*ENTRIES SUPPLIED*.
/-- Empties a core's caches: with `back`, dirty lines are written back (R297, Table 5 of 17). -/
def State.emptyCore (s : State) (n : Nat) (back : Bool) : State :=
  let c := s.core n
  let s1 := if back then
      ((c.l1.map (·.1)).foldl (fun t k => t.dropL1 n k) ((c.priv.map (·.1)).foldl (fun t l => t.dropPriv n l) s)) else s
  let b : BitVec 64 := BitVec.ofNat 64 (2 ^ n)
  let s2 : State := { s1 with dram := { s1.dram with
    dir := Tab.mapAll DirEntry.none s1.dram.dir (fun _ d =>
      if d.sharers.getLsbD n then { d with sharers := d.sharers &&& ~~~b, excl := false } else d) } }
  s2.updCore n (fun c => { c with l1 := [], priv := [] })

/-- Lines of 64 bytes whose newest bytes a core's caches alone hold. -/
def Core.dirtyLines (c : Core) : List Nat :=
  (c.l1.filter (fun e => decide (e.2 = .dirty))).map (·.1)
    ++ (c.priv.filter (fun e => decide (e.2 = .dirty))).flatMap (fun e => addrs (4 * e.1) 4)

/-- R491: a core's caches are invalidated without writing back. What a dirty line's bytes then hold depends on when they were
last written back, which is free (notes/assumptions/119.md). -/
def State.loseCore (s : State) (n : Nat) : State :=
  let ls := (s.core n).dirtyLines
  let s1 := (ls.zip (List.range ls.length)).foldl (fun t e =>
    t.store ((addrs (64 * e.1) 64).zip ((List.range 8).flatMap (fun i => leBytes 8 (Config.freeWord (s.free + 8 * e.2 + i)).toNat)))) s
  { s1 with free := s.free + 8 * ls.length }.emptyCore n false

end Sys2Proof.Machine
end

*YOUR ASSIGNMENT*. Copy every line of the records above, starting with the first, up to and including the line containing "((c.l1.map (·.1)).foldl (fun".

*RESULT OF THE TASK*.
/-- Empties a core's caches: with `back`, dirty lines are written back (R297, Table 5 of 17). -/
def State.emptyCore (s : State) (n : Nat) (back : Bool) : State :=
  let c := s.core n
  let s1 := if back then
      ((c.l1.map (·.1)).foldl (fun t k => t.dropL1 n k) ((c.priv.map (·.1)).foldl (fun t l => t.dropPriv n l) s)) else s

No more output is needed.